The fish (O. niloticus, Gift strain, 20 g mean weight) were purchased from Beijing Fisheries Technology Extension Center, Hainan Station, China and were acclimated at 25 ± 1 °C. The fish were fed twice daily with commercial pellets for two weeks before experiments.
Mid-log phase E. tarda was centrifugated, resuspended with PBS and diluted with PBS to different concentrations (1 × 107, 5 × 107, 1 × 108, 5 × 108, 1 × 109 CFU/mL). A total of 30 O. niloticus were randomly divided into 5 groups (6 fish/group). Fish were intraperitoneally injected with E. tarda (200 μL/fish), and the survival rate of fish was recorded for 6 d to obtain an LC50 and LC100 of E. tarda.
O. niloticus (6 fish/group) were intraperitoneally injected with LC100 of E. tarda, followed 30 min later by 200 µL N6NH2 (2.5, 5, and 10 mg/kg, respectively). Norfloxacin was used as a positive control. Fish injected with only bacteria or saline served as negative (untreated) or blank (unchallenged) controls, respectively. Fish treated with norfloxacin (1.29 mg/kg) at the equimolar highest concentration of peptide were used as a positive control. The fish survival rate was recorded daily for 5 d. Two independent experiments were conducted, including pre-experiment and formal experiment.

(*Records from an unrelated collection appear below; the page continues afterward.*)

-- ==== Sys2Proof/Machine/Valiez.lean ====
section
/-! DEFINITION. The Valiez links: flits, training, width, loss and isolation; request timeouts (R388–R417). -/

namespace Sys2Proof.Machine

open Sys2Proof

/-! ## Links -/

/-- All links. -/
def allLinks : List (Fin 45) := (List.range 45).map fun k => ⟨k % 45, Nat.mod_lt _ (by decide)⟩
/-- The unit of a link's hub end. -/
def vzUnit (n : Fin 45) : UnitId := .vz n
/-- A link's ends and training. -/
def State.link (s : State) (n : Fin 45) : VzLink := tget {} s.links n.val
/-- A link's ends and training replaced. -/
def State.setLink (s : State) (n : Fin 45) (l : VzLink) : State := { s with links := tset {} s.links n.val l }

/-- Lanes of a direction at full width (R396). -/
def vzLanes (n : Fin 45) : Nat := if n.val = 44 then 4 else 32
/-- Physical lanes of a direction (R396). -/
def vzPhys (n : Fin 45) : Nat := if n.val = 44 then 5 else 34

/-- The agents and ports behind a link: a tile, a medium die, or keep. -/
def vzPort (n : Fin 45) : Nat := if n.val < 36 then n.val else if n.val < 44 then 36 + (n.val - 36) / 2 else 58

/-- The other link of a medium die (R396). -/
def vzTwin (n : Fin 45) : Option (Fin 45) :=
  if h : 36 ≤ n.val ∧ n.val < 44 then
    some (if n.val % 2 = 0 then ⟨n.val + 1, by omega⟩ else ⟨n.val - 1, by omega⟩)
  else none

/-- STATE of a link (R399). -/
def State.vzState (s : State) (n : Fin 45) : Nat := s.get (vzUnit n) F.VZ_STAT_STATE
/-- STATE of a link set. -/
def State.setVzState (s : State) (n : Fin 45) (v : Nat) : State := s.put (vzUnit n) F.VZ_STAT_STATE v

/-- Set lanes of a mask. -/
def lanesIn (m : Nat) : Nat := ((List.range 34).filter fun i => inMask m i).length

/-- The lowest `k` lanes of a mask, as a mask. -/
def lowest (m k : Nat) : Nat := (((List.range 34).filter fun i => inMask m i).take k).foldl (fun a i => a + 2 ^ i) 0

/-- The map of a direction from its good lanes: the mask and the width (2 full, 1 half, 0 unusable) (R401). -/
def vzMap (w good : Nat) : Nat × Nat :=
  if w ≤ lanesIn good then (lowest good w, 2) else if w / 2 ≤ lanesIn good then (lowest good (w / 2), 1) else (0, 0)

/-- The width of a mask that a sender drives (R402). -/
def widthOf (w m : Nat) : Nat := if lanesIn m = w then 2 else if w / 2 ≤ lanesIn m then 1 else 0

/-- What a link shows while it carries no flits: no version, widths, masks or half-width idle (R414, R416). -/
def State.vzClear (s : State) (n : Fin 45) : State :=
  let u := vzUnit n
  let s := (s.put u F.VZ_STAT_VER 0).put u F.VZ_STAT_HALF_IDLE 0
  (((s.put u F.VZ_STAT_TXW 0).put u F.VZ_STAT_RXW 0).put u F.VZ_TX_MASK 0).put u F.VZ_RX_MASK 0

/-- A link begins to train in full: Detect, no kept masks, and both culverts empty (R399, R400, R410). -/
def State.vzFull (s : State) (n : Fin 45) : State :=
  let l := s.link n
  let s := s.setLink n { l with hubFast := false, dieFast := false, hubKept := none, dieKept := none,
                                hub := { l.hub with culvert := [] }, die := { l.die with culvert := [] } }
  (s.vzClear n).setVzState n 1

/-- A link begins a fast retrain, when it has kept masks (R400). -/
def State.vzFast (s : State) (n : Fin 45) : State :=
  let l := s.link n
  if l.hubKept.isNone then s.vzFull n
  else
    let s := s.setLink n { l with hubFast := true, dieFast := l.dieKept.isSome }
    let s := (s.raise (vzUnit n) F.VZ_EVT_RETRAIN).count (vzUnit n) F.VZ_CNT_RETRAIN
    ((s.put (vzUnit n) F.VZ_STAT_VER 0).put (vzUnit n) F.VZ_STAT_HALF_IDLE 0).setVzState n 2

/-- A link leaves Active other than for a fast retrain (R415). -/
def State.vzLeft (s : State) (n : Fin 45) : State :=
  if s.vzState n = 8 then (s.raise (vzUnit n) F.VZ_EVT_DOWN).traceLink (vzUnit n) else s

/-! ## Losing a link (R406–R408) -/

/-- The hub acts for an isolated agent whose link went down (R408): COMP_ACK for every home transaction that awaits one from it; its own
requests are abandoned, those that a home works on with nothing to answer; and its answers to snoops are MISS. -/
def State.abandonAgent (s : State) (port : Nat) : State :=
  let s := { s with net := s.net.filter fun m => !(m.src == port || m.dst == port), reqs := s.reqs.filter fun r => r.port != port,
                    homes := tmap {} (fun _ (h : HLine) =>
                      { h with waitq := h.waitq.filter fun r => r.port != port,
                               txn := h.txn.map (fun (t : HTxn) => if t.r.port == port && !isOwnOp t.r.op then { t with gone := true } else t) }) s.homes }
  let held := (s.homes.filter fun e => e.2.txn.any fun t => t.comp && t.r.port == port).map fun e => e.1
  let s := held.foldl (fun s l => s.homeCompAck l) s
  let waiting := (s.homes.filter fun e => e.2.txn.any fun t => t.wait.contains port || t.wbWait.contains port).map fun e => e.1
  waiting.foldl (fun s l => (s.noWb l port).homeAck l port .miss none .s) s

/-- The loss of an isolated link: units for the far die are discarded and counted (R408). -/
def State.isolatedLoss (s : State) (n : Fin 45) : State :=
  let l := s.link n
  let units := (l.hub.replay.map fun f => f.units.length).foldl (fun a b => a + b) 0
  ((s.count (vzUnit n) F.VZ_CNT_DISC units).setLink n { l with hub := {}, die := {} }).abandonAgent (vzPort n)

/-- One end's flits moved behind those of the other link's end (R406). -/
def joinReplay (o x : VzEnd) : VzEnd :=
  let moved := x.replay.zipIdx.map fun e => { e.1 with seq := (o.seq + e.2) % 256 }
  { o with seq := (o.seq + moved.length) % 256, replay := o.replay ++ moved,
           again := if moved.isEmpty then o.again else some (o.again.getD o.replay.length) }

/-- A link is lost, in Failed or Off (R406–R408): a medium die goes on over its other link while that is not lost; otherwise the loss
of what was once Active is package-fatal, unless the link is isolated. -/
def State.vzLost (s : State) (n : Fin 45) : State :=
  let u := vzUnit n
  let l := s.link n
  let gone := fun (s : State) =>
    let s := s.setLink n { s.link n with wasUp := false }
    if s.on u F.VZ_CTRL_ISOLATE then s.isolatedLoss n else s.packageFatal 0x07 u (unitBase u) n.val
  match vzTwin n with
    | some m =>
      let o := s.link m
      if s.vzState m = 0 ∨ s.vzState m = 9 then (if l.wasUp || o.wasUp then gone (s.setLink m { o with wasUp := false }) else s)
      else
        let s := (s.setLink m { o with hub := joinReplay o.hub l.hub, die := joinReplay o.die l.die }).setLink n
          { l with hub := {}, die := {}, moved := true }
        if l.wasUp || s.vzState m = 8 then s.raise u F.VZ_EVT_DOWN else s
    | none => if !l.wasUp then s else gone s

/-! ## Training (R399–R404) -/

/-- A link enters Failed (R399). -/
def State.vzFail (s : State) (n : Fin 45) : State :=
  let u := vzUnit n
  ((((s.vzClear n).put u F.VZ_STAT_TRIES 3).raise u F.VZ_EVT_FAILED).setVzState n 9).traceLink u |>.vzLost n

/-- The hub's ceiling on a link, lowered by VCAP (R404, R413). -/
def State.vzCeiling (s : State) (n : Fin 45) : Nat :=
  let c := vzCeilingOf s.build
  let v := s.get (vzUnit n) F.VZ_CTRL_VCAP
  if v = 0 ∨ c < v then c else v

/-- The ceiling that the far end of a link sends: its die's own, lowered by VCAP (R403, R404). -/
def State.vzFar (s : State) (n : Fin 45) : Nat :=
  let c := vzOfStep (stepOf s.build (linkDie n))
  let v := s.get (vzUnit n) F.VZ_CTRL_VCAP
  if v = 0 ∨ c < v then c else v

/-- The lanes of a direction that a training tests: in full every lane that the fuses leave, fast the kept ones (R400, R401). -/
def testLanes (fast : Bool) (kept : Option Nat) (fuse phys : Nat) : Nat :=
  if fast then kept.getD 0 else (2 ^ phys - 1) - (fuse % 2 ^ phys)

/-- Step 3 ends: lanes with an error have failed, and each direction is mapped or unusable (R399, R401). -/
def State.vzLaneTest (s : State) (n : Fin 45) (o : VzObs) : State :=
  let u := vzUnit n
  let l := s.link n
  let tx := testLanes l.dieFast (l.dieKept.map Prod.fst) (s.get u F.VZ_TX_FUSE) (vzPhys n)
  let rx := testLanes l.hubFast (l.hubKept.map Prod.snd) (s.get u F.VZ_RX_FUSE) (vzPhys n)
  let goodTx := tx &&& o.tx.toNat
  let goodRx := rx &&& o.rx.toNat
  let s := s.count u F.VZ_CNT_LANEFAIL (lanesIn tx - lanesIn goodTx + (lanesIn rx - lanesIn goodRx))
  let (mtx, wtx) := vzMap (vzLanes n) goodTx
  let (mrx, wrx) := vzMap (vzLanes n) goodRx
  let s := s.setLink n { l with good := (mtx, mrx) }
  if wtx = 0 ∨ wrx = 0 then s.vzFail n
  else
    let s := if wtx = 1 ∨ wrx = 1 then s.raise u F.VZ_EVT_WIDTH else s
    s.setVzState n 4

/-- Step 5: each sender's ECHO against the receiver's MAP (R402). A sender in a fast retrain drives its kept mask less any lane
that MAP leaves out. -/
def State.vzCheck (s : State) (n : Fin 45) : State :=
  let u := vzUnit n
  let l := s.link n
  let drive := fun (fast : Bool) (kept : Option Nat) (map : Nat) => if fast then (kept.getD 0) &&& map else map
  let tx := drive l.hubFast (l.hubKept.map Prod.fst) l.good.1
  let rx := drive l.dieFast (l.dieKept.map Prod.snd) l.good.2
  if tx = l.good.1 && rx = l.good.2 then
    let w := vzLanes n
    let s := (s.put u F.VZ_TX_MASK tx).put u F.VZ_RX_MASK rx
    ((s.put u F.VZ_STAT_TXW (widthOf w tx)).put u F.VZ_STAT_RXW (widthOf w rx)).setVzState n 6
  else
    let s := (s.raise u F.VZ_EVT_MISMATCH).count u F.VZ_CNT_MISMATCH
    (s.setLink n { l with mism := l.mism + 1, hubKept := none, dieKept := none, hubFast := false, dieFast := false }).setVzState n 10

/-- The interrupt sources of a die are sent again when a link to it returns to Active (R392). -/
def State.resendIrqs (s : State) (n : Fin 45) : State :=
  let slot := if n.val < 36 then n.val else if n.val < 44 then 44 + (n.val - 36) / 2 else 48
  (List.range 64).foldl (fun s k => match unitAt slot k with
    | some u => if s.unitAsserted u then s.raise .irq F.ROUTE_ASSERTED (64 * slot + k) else s
    | none => s) s

/-- Step 7 ends: credits anew, the round trip, and Active (R399). -/
def State.vzUp (s : State) (n : Fin 45) (rtt : Nat) : State :=
  let u := vzUnit n
  let l := s.link n
  let fresh := fun (e : VzEnd) => { e with sent := perNet (e.replay.flatMap fun f => f.units), seen := [0, 0, 0, 0], freed := [0, 0, 0, 0], nak := false, nakSeen := false,
                                           badAt := [], again := if e.replay.isEmpty then none else some 0 }
  let kept := some (s.get u F.VZ_TX_MASK, s.get u F.VZ_RX_MASK)
  let s := s.setLink n { l with hub := fresh l.hub, die := fresh l.die, hubKept := kept, dieKept := kept, mism := 0, wasUp := true }
  let s := ((s.put u F.VZ_RTT rtt).put u F.VZ_STAT_TRIES 0).raise u F.VZ_EVT_UP
  ((s.setVzState n 8).traceLink u).resendIrqs n

/-- VZ_DETECT: clock energy is seen (R399). -/
def execVzDetect (n : Fin 45) (s : State) : Res :=
  let s := s.clean
  .next (if s.vzState n = 1 then s.setVzState n 2 else s)

/-- VZ_STEP_DONE: a training step meets its exit (R399–R404). -/
def execVzStepDone (n : Fin 45) (o : VzObs) (s : State) : Res :=
  let s := s.clean
  let u := vzUnit n
  .next (match s.vzState n with
    | 2 => s.setVzState n 3
    | 3 => s.vzLaneTest n o
    | 4 => s.setVzState n 5
    | 5 => s.vzCheck n
    | 6 =>
      (s.put u F.VZ_STAT_VER (min (s.vzCeiling n) (s.vzFar n))).setVzState n 7
    | 7 => s.vzUp n o.rtt.toNat
    | _ => s)

/-- VZ_MISMATCH_HOLD_END: both ends have discarded their masks; training in full, or Failed after three in a row (R402). -/
def execVzMismatchHoldEnd (n : Fin 45) (s : State) : Res :=
  let s := s.clean
  .next (if s.vzState n = 10 then (if 3 ≤ (s.link n).mism then s.vzFail n else s.vzFull n) else s)

/-- VZ_STEP_TIMEOUT: training restarts in full, or enters Failed at the fourth failure (R399). -/
def execVzStepTimeout (n : Fin 45) (s : State) : Res :=
  let s := s.clean
  let st := s.vzState n
  let tries := s.get (vzUnit n) F.VZ_STAT_TRIES
  .next (if 2 ≤ st ∧ st ≤ 7 then
      if tries < 3 then (s.put (vzUnit n) F.VZ_STAT_TRIES (tries + 1)).vzFull n else s.vzFail n
    else s)

/-- EN of a link written: training from Off, or Off, which is a loss (R407, R413). -/
def State.vzEnable (s : State) (n : Fin 45) (en : Bool) : State :=
  let u := vzUnit n
  if en == s.on u F.VZ_CTRL_EN then s
  else if en then ((s.put u F.VZ_CTRL_EN 1).put u F.VZ_STAT_TRIES 0).vzFull n
  else ((((s.put u F.VZ_CTRL_EN 0).vzLeft n).vzFull n).setVzState n 0).vzLost n

/-- VZ_ENABLE (R407, R413). -/
def execVzEnable (n : Fin 45) (en : Bool) (s : State) : Res := .next (s.clean.vzEnable n en)

/-- RETRAIN of a link written (R400, R409, R413); in Off it has no effect. -/
def State.vzRetrain (s : State) (n : Fin 45) (full : Bool) : State :=
  let u := vzUnit n
  let st := s.vzState n
  if st = 0 then s
  else if st = 8 && !full then s.vzFast n
  else if st = 9 && !full then (s.put u F.VZ_STAT_TRIES 0).vzFast n
  else ((s.vzLeft n).put u F.VZ_STAT_TRIES 0).vzFull n

/-- VZ_RETRAIN (R409, R413). -/
def execVzRetrain (n : Fin 45) (full : Bool) (s : State) : Res := .next (s.clean.vzRetrain n full)

/-- ISOLATE of a link set; `loss`: the link is lost in the same cycle, and counts as isolated (R407, R408). -/
def execIsolateSet (n : Fin 45) (loss : Bool) (s : State) : Res :=
  let s := s.clean.put (vzUnit n) F.VZ_CTRL_ISOLATE 1
  .next (if loss && s.vzState n = 8 then (s.vzLeft n).vzFail n else s)

/-- ISOLATE_CLEAR (R408). -/
def execIsolateClear (n : Fin 45) (s : State) : Res := .next (s.clean.put (vzUnit n) F.VZ_CTRL_ISOLATE 0)

/-- HALF_IDLE_ENTER: a full-width link of version 2 has sent no unit for IDLE_US (R405). -/
def execHalfIdleEnter (n : Fin 45) (s : State) : Res :=
  let s := s.clean
  let u := vzUnit n
  let may := s.vzState n = 8 && s.get u F.VZ_STAT_VER == 2 && s.get u F.VZ_STAT_TXW == 2 && s.get u F.VZ_STAT_RXW == 2 &&
    s.get u F.VZ_TUNE_IDLE_US != 0
  .next (if may then s.put u F.VZ_STAT_HALF_IDLE 1 else s)

/-- HALF_IDLE_EXIT (R405). -/
def execHalfIdleExit (n : Fin 45) (s : State) : Res := .next (s.clean.put (vzUnit n) F.VZ_STAT_HALF_IDLE 0)

/-! ## Flits (R397, R398) -/

/-- The next flit of an end: one sent again after a NAK or a retrain with the units that it had, a new one with units, or an empty one;
at most 64 are unacknowledged (R397, R398). -/
def nextFlit (n : Fin 45) (toHub : Bool) (ver : Nat) (e : VzEnd) (want : List VzUnit) : VzEnd × VzSend :=
  match e.again with
  | some i =>
    match e.replay[i]? with
    | some f =>
      ({ e with replay := e.replay.set i { f with sends := f.sends + 1 }, again := if i + 1 < e.replay.length then some (i + 1) else none },
        ⟨some f.seq, f.units⟩)
    | none => ({ e with again := none }, ⟨none, []⟩)
  | none =>
    let t := (want.take 15).foldl (takeUnit n toHub ver e.seen) { sent := e.sent, left := e.dataOut }
    let units := t.units.reverse
    if units.isEmpty || 64 ≤ e.replay.length then (e, ⟨none, []⟩)
    else
      ({ e with seq := (e.seq + 1) % 256, replay := e.replay ++ [⟨e.seq, 1, units⟩], sent := t.sent, dataOut := t.left }, ⟨some e.seq, units⟩)

/-- Flits up to an acknowledged SEQ leave the replay buffer (R398). -/
def acked (e : VzEnd) (ack : Nat) : VzEnd :=
  match e.replay.findIdx? fun f => f.seq == ack with
  | some i => { e with replay := e.replay.drop (i + 1), again := (e.again.map fun a => a - (i + 1)).filter fun a => decide (a < e.replay.length - (i + 1)) }
  | none => e

/-- Bad flits within the last millisecond (R398). -/
def recentBad (e : VzEnd) (now : Nat) : Nat := (e.badAt.filter fun t => decide (now < t + 100000)).length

4.9.2. Inhibition of Bacterial Translocation

Sixty fish were randomly divided into 6 groups (10 fish/group). Among them, 5 groups were treated with N6NH2 (with doses of 2.5, 5, and 10 mg/kg) and norfloxacin (1.29 mg/kg), respectively. The remaining untreated group served as negative control. The fish injected with saline were used as the blank control. The challenge and treatment were performed as described above. The kidney, liver, spleen and blood samples (3 fish/group) were taken after 18 h and homogenized in sterile PBS for the CFU assay to evaluate E. tarda translocation. Other fish were used to analyze the effects on tissues and immune genes.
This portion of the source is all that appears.